Alan Crawford

Personal information
- Full name: Alan Paterson Crawford
- Date of birth: 30 October 1953 (age 72)
- Place of birth: Rotherham, England
- Height: 5 ft 8 in (1.73 m)
- Position: Winger

Youth career
- 19??–1971: Rotherham United

Senior career*
- Years: Team / Apps / (Gls)
- 1971–1978: Rotherham United / 237 / (49)
- 1973: → Mansfield Town (loan) / 2 / (0)
- 1979–1982: Chesterfield / 94 / (20)
- 1982–1985: Bristol City / 92 / (26)
- 1985–19??: Exeter City / 33 / (3)
- Bath City

Managerial career
- Blackpool (coach)
- Stockport County (coach)
- West Bromwich Albion (coach)
- Nottingham Forest (coach)
- Rotherham United (scout)

= Alan Crawford (English footballer) =

English footballer

Alan Paterson Crawford (born 30 October 1953) is an English former footballer who made more than 450 Football League appearances scoring 98 goals playing as an outside left.

==Career==

Crawford started his football career with Rotherham United and went on to make 169 consecutive appearances for them. He scored 31 Football League goals in their Third Division campaign in 1976–77, which is a Rotherham record for a midfielder. In 2007, he was voted as the greatest ever left-sided midfielder for Rotherham, in a Millers Mad poll.

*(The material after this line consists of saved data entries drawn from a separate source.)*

/-- FLC apart from the password pair (14 R356, R357, R363 to R368). -/
def State.flcWrite (s : State) (rq : Requester) (keyed : Bool) (r : Reg) (i : Nat) (v : Word) : State :=
  if r.is R.FLC_CMD then (if keyed then s.flcCommand rq v else s)
  else if r.is R.FLC_WCLR then (if v.getLsbD 0 then s.wbufClear else s)
  else if r.is R.FLC_PWDSTAT then (if v.getLsbD 4 then s.passwordRelock else s)
  else if r.is R.FLC_PROTr then (if keyed then s.protWrite (Fin.ofNat 8 i) v else s)
  else if r.is R.FLC_WBUFj then s.wbufWrite rq i v
  else if r.is R.FLC_CFG ∧ s.flc.op.isSome then s.plainWrite false r 0 0 v
  else
    let s := s.plainWrite keyed r i 0 v
    if r.is R.FLC_CORR0 ∧ v = 0 then { s with flc := { s.flc with warned := s.flc.warned.set 0 false } }
    else if r.is R.FLC_CORR1 ∧ v = 0 then { s with flc := { s.flc with warned := s.flc.warned.set 1 false } }
    else s

/-- CSL (15 R376, R401, R402). -/
def State.cslWrite (s : State) (rq : Requester) (keyed : Bool) (r : Reg) (v : Word) : State :=
  if r.is R.CSL_RATE then s.rateWrite (wbits v 0 3) (rq == .csl)
  else if r.is R.CSL_ADDR then s.addrWrite rq v
  else s.plainWrite keyed r 0 0 v

/-- SEC apart from the tag pairs (16 R422, R427, R428). -/
def State.secWrite (s : State) (rq : Requester) (keyed : Bool) (r : Reg) (i j : Nat) (v : Word) : State :=
  let m : Fin 2 := Fin.ofNat 2 i
  let box := r.is R.SEC_MBm_CTL || r.is R.SEC_MBm_DATAi || r.is R.SEC_MBm_CTR
  if r.is R.SEC_CTRL then (if v.getLsbD 0 then s.bootEnd else s)
  else if box ∧ (rq ≠ mailboxRq m ∨ s.flag F.SEC_MBm_CTL_BUSY i) then s
  else
    let s := s.plainWrite keyed r i j v
    if r.is R.SEC_MBm_CTL ∧ v.getLsbD 0 then s.mailboxGo m else s

/-- The tag pair of a mailbox (16 R428). -/
def State.tagWrite (s : State) (rq : Requester) (m : Fin 2) (lo : Option Word) (hi : Word) : State :=
  if rq ≠ mailboxRq m ∨ s.flag F.SEC_MBm_CTL_BUSY m.val then s
  else
    let s := match lo with
      | some l => s.wr R.SEC_MBm_TAG_LO l m.val
      | none => s
    s.wr R.SEC_MBm_TAG_HI hi m.val

/-- UA (17 R436, R438, R444). -/
def State.uaRegWrite (s : State) (keyed : Bool) (r : Reg) (u : UaNum) (v : Word) : State :=
  if r.is R.UAn_DATA then s.uaWrite u v
  else if (r.is R.UAn_CFG || r.is R.UAn_BAUD || r.is R.UAn_RXTHR) ∧ s.running (Pg.ua u) then
    (s.setBit F.UAn_ERR_CFGREJ true u.val).irq (Pg.ua u) 10
  else if r.is R.UAn_CFG then (s.plainWrite keyed r u.val 0 v).uaCfg u (s.rd R.UAn_CFG u.val)
  else if r.is R.UAn_ERR ∧ v.getLsbD 0 then (s.plainWrite keyed r u.val 0 v).uaCollClear u
  else s.plainWrite keyed r u.val 0 v

/-- FCC_RCFGi: EPIN stays 1 for class F, BRST stays 0 for SYS and FCC (18 R459, R471). -/
def rcfgFix (id : Nat) (v : Word) : Word :=
  let v := if faultClass id = 3 then v ||| 0x10 else v
  if id < 4 then v &&& ~~~4 else v

/-- FCC (18 R457, R458, R461, R463, R471). -/
def State.fccWrite (s : State) (keyed : Bool) (r : Reg) (i : Nat) (v : Word) : State :=
  if r.is R.FCC_FER_CLR then s.ferClear v
  else if r.is R.FCC_PENDj then s.pendClear (Fin.ofNat 4 i) v
  else if r.is R.FCC_FORCEj then (if keyed then s.faultInject (Fin.ofNat 4 i) v else s)
  else if r.is R.FCC_RCFGi ∧ keyed then s.plainWrite true r i 0 (rcfgFix i v)
  else s.plainWrite keyed r i 0 v

/-- LCS (19 R481, R483, R491). -/
def State.lcsWrite (s : State) (rq : Requester) (keyed : Bool) (r : Reg) (i : Nat) (v : Word) : State :=
  if r.is R.LCS_TRANS ∨ r.is R.LCS_OWNTRANS then
    (if keyed then s.transition (r.is R.LCS_OWNTRANS) ((v >>> 8).setWidth 8) (wbits v 0 3) else s)
  else if r.is R.LCS_KEYPROG then
    (if v.getLsbD 0 then s.keyProgram rq (v.getLsbD 1) else s.plainWrite keyed r 0 0 v)
  else s.plainWrite keyed r i 0 v

/-- A write of copy (i, j) of a block-specific register that belongs to no writable pair. -/
def State.blockWrite (s : State) (rq : Requester) (keyed : Bool) (pg : PageIx) (r : Reg) (i j : Nat) (v : Word) :
    State :=
  match blk pg with
  | .fixed =>
    if pg = Pg.sys then s.sysWrite keyed r v
    else if pg = Pg.lcs then s.lcsWrite rq keyed r i v else s.fccWrite keyed r i v
  | .qmg => s.qmgWrite keyed r i v
  | .seq => s.seqWrite keyed r i v
  | .rnd => if r.is R.RND_DIR then s.rndDirWrite v else s.plainWrite keyed r i j v
  | .skn => s.plainWrite keyed r i j v
  | .hhe => s.hheWrite keyed r i j v
  | .hp p => s.hpWrite keyed r p v
  | .sba => s.plainWrite keyed r i j v
  | .ehm => s.ehmWrite rq keyed r i v
  | .moc => s.mocWrite keyed r i v
  | .ax a => s.axWrite keyed r a j v
  | .qe e => if r.is R.QEn_CFG ∧ s.running (Pg.qe e) then s else s.plainWrite keyed r e.val j v
  | .adc => s.adcWrite keyed r i v
  | .adt => s.plainWrite keyed r i j v
  | .med => s.medWrite keyed r i v
  | .csi => s.csiWrite keyed r i v
  | .vp w => s.vpWrite keyed r w j v
  | .ic => s.icWrite keyed r i j v
  | .flc => s.flcWrite rq keyed r i v
  | .csl => s.cslWrite rq keyed r v
  | .sec => s.secWrite rq keyed r i j v
  | .ua u => s.uaRegWrite keyed r u v
  | .spt => s.plainWrite keyed r i j v

-- writable pairs (02 R47)

/-- The _LO halves of the writable pairs: the element window, the password, the tag of a mailbox. -/
def Reg.isPairLo (r : Reg) : Bool := r.is R.EHM_EW_LO || r.is R.FLC_PWD_LO || r.is R.SEC_MBm_TAG_LO
def Reg.isPairHi (r : Reg) : Bool := r.is R.EHM_EW_HI || r.is R.FLC_PWD_HI || r.is R.SEC_MBm_TAG_HI

/-- A requester's held _LO half of the pair whose _HI half lies at `a`. DEDUCED, log entry 108. -/
def State.heldLo (s : State) (rq : Requester) (a : Nat) : Option Word :=
  match s.snapOf rq with
  | some (.lo b v) => if b + 4 = a then some v else none
  | _ => none
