-- ==== Sys2Proof/Machine/Dispatch.lean ====
section
/-! DEFINITION. One arm per command: each calls its meaning. -/

namespace Sys2Proof.Machine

Crawford later moved to Chesterfield, and scored the winning goal for them in their 1980/81 Anglo-Scottish Cup victory over Notts County. Crawford subsequently played for Bristol City, Exeter City, Bath City and Bristol Manor Farm. He rejoined Bristol City as a youth team coach before retiring from football working as a painter & decorator in Backwell near Bristol in the late 1990s.

==Coach/Scout==

In recent years, Crawford has established himself as a football coach with clubs such as Blackpool, Stockport County, West Bromwich Albion and Nottingham Forest, working notably for Gary Megson. He is a scout for his hometown team Rotherham United.